Полуденные обедатели стремительно прибывали, некоторые со своими обедами в солдатских котелках. То и дело раздавался голос Зеленуды с его вечным «Болтай, болтай, вот все, на что ты годен».
— Так вот, — задумчиво произнес Габриель, — о чем, бишь, мы там говорили?
— Ни-а-чем, — ответил хмырь. — Ни-а-чем.
Габриель с отвращением посмотрел на него.
— Тогда, — ответил Габриель, — не понимаю, какого хрена мне здесь надо?!
— Ты пришел за мной, — сказал Шарль. — Что, забыл? Мы идем к тебе обедать, а потом я повезу малышку на Эйфелеву башню.
— Ладно, пошли.
Габриель поднялся и в сопровождении Шарля удалился, не попрощавшись с хмырем. Хмырь подозвал (жест) Мадо Ножку-Крошку.
— Раз уж я все равно здесь оказался, можно и пообедать, — сказал он.
На лестнице Габриель остановился.
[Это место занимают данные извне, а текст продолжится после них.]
/-! ### The oscillator step -/

@[simp] theorem oscNext_live (c : Config) (sr : F64) (r : Regs) :
    (oscNext c sr r).1.live = r.live := by
  unfold oscNext; cases r.oscSel.wave <;> rfl
@[simp] theorem oscNext_stage (c : Config) (sr : F64) (r : Regs) :
    (oscNext c sr r).1.stage = r.stage := by
  unfold oscNext; cases r.oscSel.wave <;> rfl
@[simp] theorem oscNext_note (c : Config) (sr : F64) (r : Regs) :
    (oscNext c sr r).1.note = r.note := by
  unfold oscNext; cases r.oscSel.wave <;> rfl
@[simp] theorem oscNext_err (c : Config) (sr : F64) (r : Regs) :
    (oscNext c sr r).1.err = r.err := by
  unfold oscNext; cases r.oscSel.wave <;> rfl
@[simp] theorem oscNext_errCode (c : Config) (sr : F64) (r : Regs) :
    (oscNext c sr r).1.errCode = r.errCode := by
  unfold oscNext; cases r.oscSel.wave <;> rfl
@[simp] theorem oscNext_cfgOscsel (c : Config) (sr : F64) (r : Regs) :
    (oscNext c sr r).1.cfgOscsel = r.cfgOscsel := by
  unfold oscNext; cases r.oscSel.wave <;> rfl
@[simp] theorem oscNext_cfgAttack (c : Config) (sr : F64) (r : Regs) :
    (oscNext c sr r).1.cfgAttack = r.cfgAttack := by
  unfold oscNext; cases r.oscSel.wave <;> rfl
@[simp] theorem oscNext_cfgDecay (c : Config) (sr : F64) (r : Regs) :
    (oscNext c sr r).1.cfgDecay = r.cfgDecay := by
  unfold oscNext; cases r.oscSel.wave <;> rfl
@[simp] theorem oscNext_cfgSustain (c : Config) (sr : F64) (r : Regs) :
    (oscNext c sr r).1.cfgSustain = r.cfgSustain := by
  unfold oscNext; cases r.oscSel.wave <;> rfl
@[simp] theorem oscNext_cfgRelease (c : Config) (sr : F64) (r : Regs) :
    (oscNext c sr r).1.cfgRelease = r.cfgRelease := by
  unfold oscNext; cases r.oscSel.wave <;> rfl
@[simp] theorem oscNext_oscSel (c : Config) (sr : F64) (r : Regs) :
    (oscNext c sr r).1.oscSel = r.oscSel := by
  unfold oscNext; cases r.oscSel.wave <;> rfl
@[simp] theorem oscNext_baseFreq (c : Config) (sr : F64) (r : Regs) :
    (oscNext c sr r).1.baseFreq = r.baseFreq := by
  unfold oscNext; cases r.oscSel.wave <;> rfl
@[simp] theorem oscNext_envAttack (c : Config) (sr : F64) (r : Regs) :
    (oscNext c sr r).1.envAttack = r.envAttack := by
  unfold oscNext; cases r.oscSel.wave <;> rfl
@[simp] theorem oscNext_envDecay (c : Config) (sr : F64) (r : Regs) :
    (oscNext c sr r).1.envDecay = r.envDecay := by
  unfold oscNext; cases r.oscSel.wave <;> rfl
@[simp] theorem oscNext_envSustain (c : Config) (sr : F64) (r : Regs) :
    (oscNext c sr r).1.envSustain = r.envSustain := by
  unfold oscNext; cases r.oscSel.wave <;> rfl
@[simp] theorem oscNext_envRelease (c : Config) (sr : F64) (r : Regs) :
    (oscNext c sr r).1.envRelease = r.envRelease := by
  unfold oscNext; cases r.oscSel.wave <;> rfl
@[simp] theorem oscNext_envValue (c : Config) (sr : F64) (r : Regs) :
    (oscNext c sr r).1.envValue = r.envValue := by
  unfold oscNext; cases r.oscSel.wave <;> rfl
@[simp] theorem oscNext_envTimeLeft (c : Config) (sr : F64) (r : Regs) :
    (oscNext c sr r).1.envTimeLeft = r.envTimeLeft := by
  unfold oscNext; cases r.oscSel.wave <;> rfl
@[simp] theorem oscNext_envAtkStart (c : Config) (sr : F64) (r : Regs) :
    (oscNext c sr r).1.envAtkStart = r.envAtkStart := by
  unfold oscNext; cases r.oscSel.wave <;> rfl
@[simp] theorem oscNext_envRelStart (c : Config) (sr : F64) (r : Regs) :
    (oscNext c sr r).1.envRelStart = r.envRelStart := by
  unfold oscNext; cases r.oscSel.wave <;> rfl

/-! ### The envelope step -/

@[simp] theorem envNext_live (sr : F64) (r : Regs) : (envNext sr r).1.live = r.live := by simp [envNext]
@[simp] theorem envNext_stage (sr : F64) (r : Regs) : (envNext sr r).1.stage = (envAdvance sr r).stage := rfl
@[simp] theorem envNext_note (sr : F64) (r : Regs) : (envNext sr r).1.note = r.note := by simp [envNext]
@[simp] theorem envNext_err (sr : F64) (r : Regs) : (envNext sr r).1.err = r.err := by simp [envNext]
@[simp] theorem envNext_errCode (sr : F64) (r : Regs) : (envNext sr r).1.errCode = r.errCode := by simp [envNext]
@[simp] theorem envNext_cfgOscsel (sr : F64) (r : Regs) :
    (envNext sr r).1.cfgOscsel = r.cfgOscsel := by simp [envNext]
@[simp] theorem envNext_cfgAttack (sr : F64) (r : Regs) :
    (envNext sr r).1.cfgAttack = r.cfgAttack := by simp [envNext]
@[simp] theorem envNext_cfgDecay (sr : F64) (r : Regs) : (envNext sr r).1.cfgDecay = r.cfgDecay := by simp [envNext]
@[simp] theorem envNext_cfgSustain (sr : F64) (r : Regs) :
    (envNext sr r).1.cfgSustain = r.cfgSustain := by simp [envNext]
@[simp] theorem envNext_cfgRelease (sr : F64) (r : Regs) :
    (envNext sr r).1.cfgRelease = r.cfgRelease := by simp [envNext]
@[simp] theorem envNext_oscSel (sr : F64) (r : Regs) : (envNext sr r).1.oscSel = r.oscSel := by simp [envNext]
@[simp] theorem envNext_baseFreq (sr : F64) (r : Regs) : (envNext sr r).1.baseFreq = r.baseFreq := by simp [envNext]
@[simp] theorem envNext_rampFreq (sr : F64) (r : Regs) : (envNext sr r).1.rampFreq = r.rampFreq := by simp [envNext]
@[simp] theorem envNext_rampPhase (sr : F64) (r : Regs) :
    (envNext sr r).1.rampPhase = r.rampPhase := by simp [envNext]
@[simp] theorem envNext_lfoPhase (sr : F64) (r : Regs) : (envNext sr r).1.lfoPhase = r.lfoPhase := by simp [envNext]
@[simp] theorem envNext_envAttack (sr : F64) (r : Regs) :
    (envNext sr r).1.envAttack = r.envAttack := by simp [envNext]
@[simp] theorem envNext_envDecay (sr : F64) (r : Regs) : (envNext sr r).1.envDecay = r.envDecay := by simp [envNext]
@[simp] theorem envNext_envSustain (sr : F64) (r : Regs) :
    (envNext sr r).1.envSustain = r.envSustain := by simp [envNext]
@[simp] theorem envNext_envRelease (sr : F64) (r : Regs) :
    (envNext sr r).1.envRelease = r.envRelease := by simp [envNext]
@[simp] theorem envNext_envValue (sr : F64) (r : Regs) :
    (envNext sr r).1.envValue = stageValue (envAdvance sr r) := rfl
@[simp] theorem envNext_envTimeLeft (sr : F64) (r : Regs) :
    (envNext sr r).1.envTimeLeft = (envAdvance sr r).envTimeLeft := rfl
@[simp] theorem envNext_envAtkStart (sr : F64) (r : Regs) :
    (envNext sr r).1.envAtkStart = r.envAtkStart := by simp [envNext]
@[simp] theorem envNext_envRelStart (sr : F64) (r : Regs) :
    (envNext sr r).1.envRelStart = r.envRelStart := by simp [envNext]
Он хотел посоветоваться с Шарлем.
— Тебе не кажется, что я обошелся с ним недостаточно учтиво? Может, стоило и его пригласить на обед?
VII
Обычно Подшаффэ обедал прямо у себя в мастерской. чтобы не упустить клиента, если таковой объявится. Было известно, однако, что в это время дня такого не случалось никогда. Таким образом, обед в мастерской таил в себе двойное преимущество: во-первых, клиент отсутствовал, а во-вторых, благодаря во-первых, Подшаффе мог спокойно заморить червячка. Последний, как правило, безропотно отдавал концы от горячей порции рубленого мяса с картофельным пюре которую приносила Мадо Ножка-Крошка около часу дня, сразу после схлыва нахлыва посетителей.
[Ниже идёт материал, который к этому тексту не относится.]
/-! ### A time of whole periods, at a rate 2^j -/

/-- Whole periods come off exactly, down to zero. -/
theorem countdown_exact {sr t : F64} {j m : Nat} (hp : isFinite (fdiv one sr) = true)
    (hperiod : signedUnits (fdiv one sr) = (2 ^ (1074 - j) : Nat)) (hm : m < 2 ^ 53) (ht : isFinite t = true)
    (htime : signedUnits t = m * (2 ^ (1074 - j) : Nat)) {k : Nat} (hk : k ≤ m) :
    isFinite (countdown sr t k) = true ∧ signedUnits (countdown sr t k) = (m - k : Nat) * (2 ^ (1074 - j) : Nat) := by
  induction k with
  | zero => exact ⟨ht, htime⟩
  | succ k ih =>
    obtain ⟨hfin, hvalue⟩ := ih (by omega)
    obtain ⟨mag, hmag, hunits⟩ := exists_mag_of_mul_pow (sig := m - (k + 1)) (k := 1074 - j) (by omega) (by omega)
    have hdiff : signedUnits (countdown sr t k) - signedUnits (fdiv one sr) =
        (m - (k + 1) : Nat) * (2 ^ (1074 - j) : Nat) := by
      rw [hvalue, hperiod, show m - k = m - (k + 1) + 1 by omega]
      push_cast
      ring
    rw [countdown_succ, ← hdiff]
    refine fsub_exact hfin hp hmag ?_
    rw [hdiff, hunits, ← Nat.cast_mul, Int.natAbs_natCast]

/-- A time of `m` periods does not cross zero at the first `m` TICKs, and does at the next. -/
theorem countdown_crosses {sr t : F64} {j m : Nat} (hsr : validSr reference sr = true)
    (hperiod : signedUnits (fdiv one sr) = (2 ^ (1074 - j) : Nat)) (hm : m < 2 ^ 53) (ht : isFinite t = true)
    (htime : signedUnits t = m * (2 ^ (1074 - j) : Nat)) :
    (∀ k, k < m → flt (countdown sr t (k + 1)) zero = false) ∧ flt (countdown sr t (m + 1)) zero = true := by
  obtain ⟨hp, hp0, -⟩ := period_bounds hsr
  constructor
  · intro k hk
    obtain ⟨hfin, hvalue⟩ := countdown_exact hp hperiod hm ht htime hk
    rw [flt_false_iff hfin isFinite_zero, signedUnits_zero, hvalue, ← Nat.cast_mul]
    exact Int.natCast_nonneg _
  · obtain ⟨hfin, hvalue⟩ := countdown_exact hp hperiod hm ht htime le_rfl
    rw [Nat.sub_self, Nat.cast_zero, zero_mul] at hvalue
    rw [countdown_succ]
    exact fsub_period_crosses hfin hvalue.ge hsr (by rwa [hvalue])

/-- The last of the whole periods leaves +0.0. -/
theorem countdown_ends {sr t : F64} {j m : Nat} (hp : isFinite (fdiv one sr) = true)
    (hperiod : signedUnits (fdiv one sr) = (2 ^ (1074 - j) : Nat)) (hm : m + 1 < 2 ^ 53) (ht : isFinite t = true)
    (htime : signedUnits t = (m + 1 : Nat) * (2 ^ (1074 - j) : Nat)) : countdown sr t (m + 1) = zero := by
  obtain ⟨hfin, hvalue⟩ := countdown_exact hp hperiod hm ht htime (Nat.le_succ m)
  rw [Nat.add_sub_cancel_left, Nat.cast_one, one_mul] at hvalue
  have hlast : countdown sr t m = fdiv one sr := eq_of_signedUnits hfin hp (hvalue.trans hperiod.symm)
    (by rw [hvalue]; exact Nat.cast_ne_zero.2 (pow_ne_zero _ two_ne_zero))
  rw [countdown_succ, hlast, fsub_self hp]

/-- A time of `m` periods, in units, from the statements' product. -/
theorem whole_periods_units {t : F64} {j m : Nat} (hj : j ≤ 24) (h : signedUnits t * 2 ^ j = m * oneUnits) :
    signedUnits t = m * (2 ^ (1074 - j) : Nat) := by
  rw [oneUnits_split hj, Nat.cast_mul, ← mul_assoc, Nat.cast_pow 2 j, Nat.cast_ofNat] at h
  exact mul_right_cancel₀ (pow_ne_zero j two_ne_zero) h

/-- Settles O58. The release's only way on is DONE, which PRUNE frees. -/
theorem releaseEndsAndIsPruned : Obligations.ReleaseEndsAndIsPruned := by
  intro c sr j m r hj hsr hrate hm ht htime hs hlive
  have hvalid : validSr reference sr = true := validSr_of_integer_rate (rate := 2 ^ j) Nat.one_le_two_pow
    (Nat.pow_le_pow_right two_pos hj) hsr (by rw [hrate]; push_cast; rfl)
  obtain ⟨hstay, hend⟩ := countdown_crosses hvalid (signedUnits_period_pow hj hsr hrate) hm ht
    (whole_periods_units hj htime)
  have htimed : r.stage.timed = true := by rw [hs]; rfl
  refine ⟨fun k hk => (afterTicks_stays htimed hstay hk).1.trans hs, fun k hk => ?_⟩
  have hdone : (afterTicks c sr k r).stage = .done := by
    have hleft := afterTicks_left (c := c) htimed hstay hend hk
    rw [hs] at hleft
    exact hleft.elim id id
  obtain ⟨k, rfl⟩ : ∃ k', k = k' + 1 := ⟨k - 1, by omega⟩
  refine ⟨hdone, ?_, pruneEffect_done ?_ hdone⟩
  · rw [afterTicks_succ_envValue, stageValue_done hdone]
  · exact (afterTicks_keeps Regs.live (voiceNext_live c sr) _ r).trans hlive

/-! ### One second at an integer rate -/

section

variable {sr : F64} {rate : Nat} (h1 : 1 ≤ rate) (h2 : rate ≤ 2 ^ 24) (hsr : isFinite sr = true)
  (hrate : signedUnits sr = rate * oneUnits)

include h1 h2 hsr hrate

/-- One period exceeds twice all the roundings of a second together: there are at most 2^24, of 2^1020 units each. -/
theorem roundings_lt_period : 2 * (rate * (2 ^ 1020 : Nat)) < signedUnits (fdiv one sr) := by
  obtain ⟨hlow, -⟩ := abs_le.1 (period_error h1 hsr hrate)
  have hroom : (2 ^ 24 * (2 * (2 ^ 24 * (2 ^ 1020 : Nat))) + 2 ^ 24 * (2 ^ 1020 : Nat) : Int) < oneUnits := by
    decide +kernel
  have h2' : (rate : Int) ≤ 2 ^ 24 := by exact_mod_cast h2
  have h1' : (1 : Int) ≤ rate := by exact_mod_cast h1
  have he : (0 : Int) ≤ (2 ^ 1020 : Nat) := Int.natCast_nonneg _
  generalize ((2 ^ 1020 : Nat) : Int) = e at *
  generalize signedUnits (fdiv one sr) = D at *
  by_contra hle
  have hscaled : rate * D ≤ rate * (2 * (rate * e)) := mul_le_mul_of_nonneg_left (not_lt.1 hle) (by omega)
  have hre : rate * e ≤ 2 ^ 24 * e := mul_le_mul_of_nonneg_right h2' he
  have hrre : rate * (2 * (rate * e)) ≤ 2 ^ 24 * (2 * (2 ^ 24 * e)) :=
    mul_le_mul h2' (by linarith) (by positivity) (by norm_num)
  linarith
— А я думал, сегодня будет требуха, — сказал Подшаффэ, наклоняясь за спрятанной в углу бутылкой красного вина.
Мадо Ножка-Крошка только пожала плечами:
— Требуха? Размечтался!
Подшаффэ и сам это прекрасно знал.
— Ну, что там хмырь?
— Доедает. Молчит пока.
— Вопросов не задает?
— Нет.
— А Турандот с ним не разговаривал?
— Нет, робеет.
— Какой-то он нелюбопытный.
— Да любопытный, любопытный! Только не решается.
— Мда.
Подшаффэ приступил к уничтожению своего месива, температура которого тем временем понизилась до разумных пределов.
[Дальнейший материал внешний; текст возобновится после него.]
-- ==== Sys2Proof/Syntax.lean ====
section
/-! DEFINITION. The commands of the module: one constructor of `Instr` for each row of spec/opcode_table.json, with the
operands that the row's chapter gives it. What the world outside decides (a reading, a verdict on a signature, a choice
the spec leaves to the hardware within stated limits) is an operand too. -/

namespace Sys2Proof

/-- A request packet on a Zudin link as it is taken from the receive buffer (04 Table 2), its CRC already good; the
opcode is that of the row. -/
structure Packet where
  link    : Side
  version : Byte := 1
  tag     : BitVec 16
  role    : Byte
  flags   : Byte := 0
  status  : Byte := 0
  state   : Byte := 0
  session : Word
  len8    : BitVec 16
  rsv     : BitVec 16 := 0
  ext     : BitVec 96 := 0
  payload : List Byte
deriving DecidableEq, Repr

/-- A REG_WRITE packet to a register that has a row of its own: header fields, VALUE and MASK (R171). -/
structure RegW where
  link    : Side
  tag     : BitVec 16
  role    : Byte
  session : Word
  value   : Word
  mask    : Word
deriving DecidableEq, Repr

/-- A MEMS element: brick (plane × 68 + tile number, R87), line and rail (R64). -/
structure Elem where
  brick : Nat
  line  : Nat
  rail  : Nat
deriving DecidableEq, Repr

/-- The fields of a Mortar instruction word other than CLASS and OP (06 Table 4). -/
structure MWord where
  fmt  : BitVec 4 := 0
  rnd  : BitVec 2 := 0
  chk  : Bool := false
  acc  : Bool := false
  mod  : BitVec 6 := 0
  dst  : BitVec 8 := 0
  srcA : BitVec 8 := 0
  srcB : BitVec 8 := 0
  imm  : BitVec 16 := 0
deriving DecidableEq, Repr

/-- One port monitor's conversion: input tap and output tap, in 0.01 dBm (R185). -/
structure PortReading where
  port   : Nat
  inTap  : Int
  outTap : Int
deriving DecidableEq, Repr

/-- What the Sense phase brings in: which sills' sets arrived over the links to Leaf A and to Leaf B, which were
carried, and the conversions (temperatures in 1/16 °C, MEMS rail halves in mV, powers in 0.01 dBm). -/
structure SenseIn where
  arrivedA   : BitVec 8
  arrivedB   : BitVec 8
  carried    : BitVec 8 := 0
  tileTemp   : List (Nat × Int) := []
  sillTemp   : List (Nat × Int) := []
  ports      : List PortReading := []
  oscPower   : List (Nat × Int) := []
  dropMon    : List (Nat × Int) := []
  memsPos    : Nat := 25500
  memsNeg    : Nat := 25500
  mortarTemp : Nat := 0
  bankTemp   : Int := 0
  laserMon   : List (Nat × Int) := []
  retries    : Nat := 0
deriving DecidableEq, Repr

/-- What the Compute phase brings in: the measured value of each loop evaluated (loop index, class unit × 2^16), the
groups carried, and the REFCLK cycles used. -/
structure ComputeIn where
  readings : List (Nat × Int)
  carried  : List Nat := []
  cycles   : Nat := 200
deriving DecidableEq, Repr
— Что-нибудь еще принести? — спросила Мадо Ножка-Крошка. — Сыр бри? Камамбер?
— А бри — хороший?
— Не так чтобы очень.
— Тогда этого — того.
Мадо Ножка-Крошка уже направилась было к выходу, когда Подшаффе спросил:
— А что он ел?
— То же, что и вы. Нуфточнасти.
И Мадо молниеносно преодолела десять метров, отделявшие мастерскую от «Погребка». Более обстоятельно она ответит потом. Подшаффэ счел поступившую информацию в высшей степени недостаточной. Но создавалось впечатление, что до возвращения Мадо пищи для размышления ему тем не менее хватило. Официантка протянула ему тарелку с тоскливым кусочком сыра.
— Ну что? — спросил Подшаффэ. — Что хмырь?
— Кофе допивает.
— Чего говорит?
— Молчит по-прежнему.
— Хорошо поел? Как у него с аппетитом?
— Нормально. Глотает не жуя.
— А с чего он начал? С большой сардины или салата из помидор?
— Я же вам сказала, фточнасти, как вы, нуфточности. Нисчего ни начал.
— А пил что?
— Красное.
— Маленький стакан или большой?
— Большой. Все выпил.
— Мда, — сказал Подшаффэ с явным интересом. Перед тем как приступить к сыру, он ловким сосательным движением не спеша извлек пук говяжьих волокон, застрявших у него в нескольких местах между зубами.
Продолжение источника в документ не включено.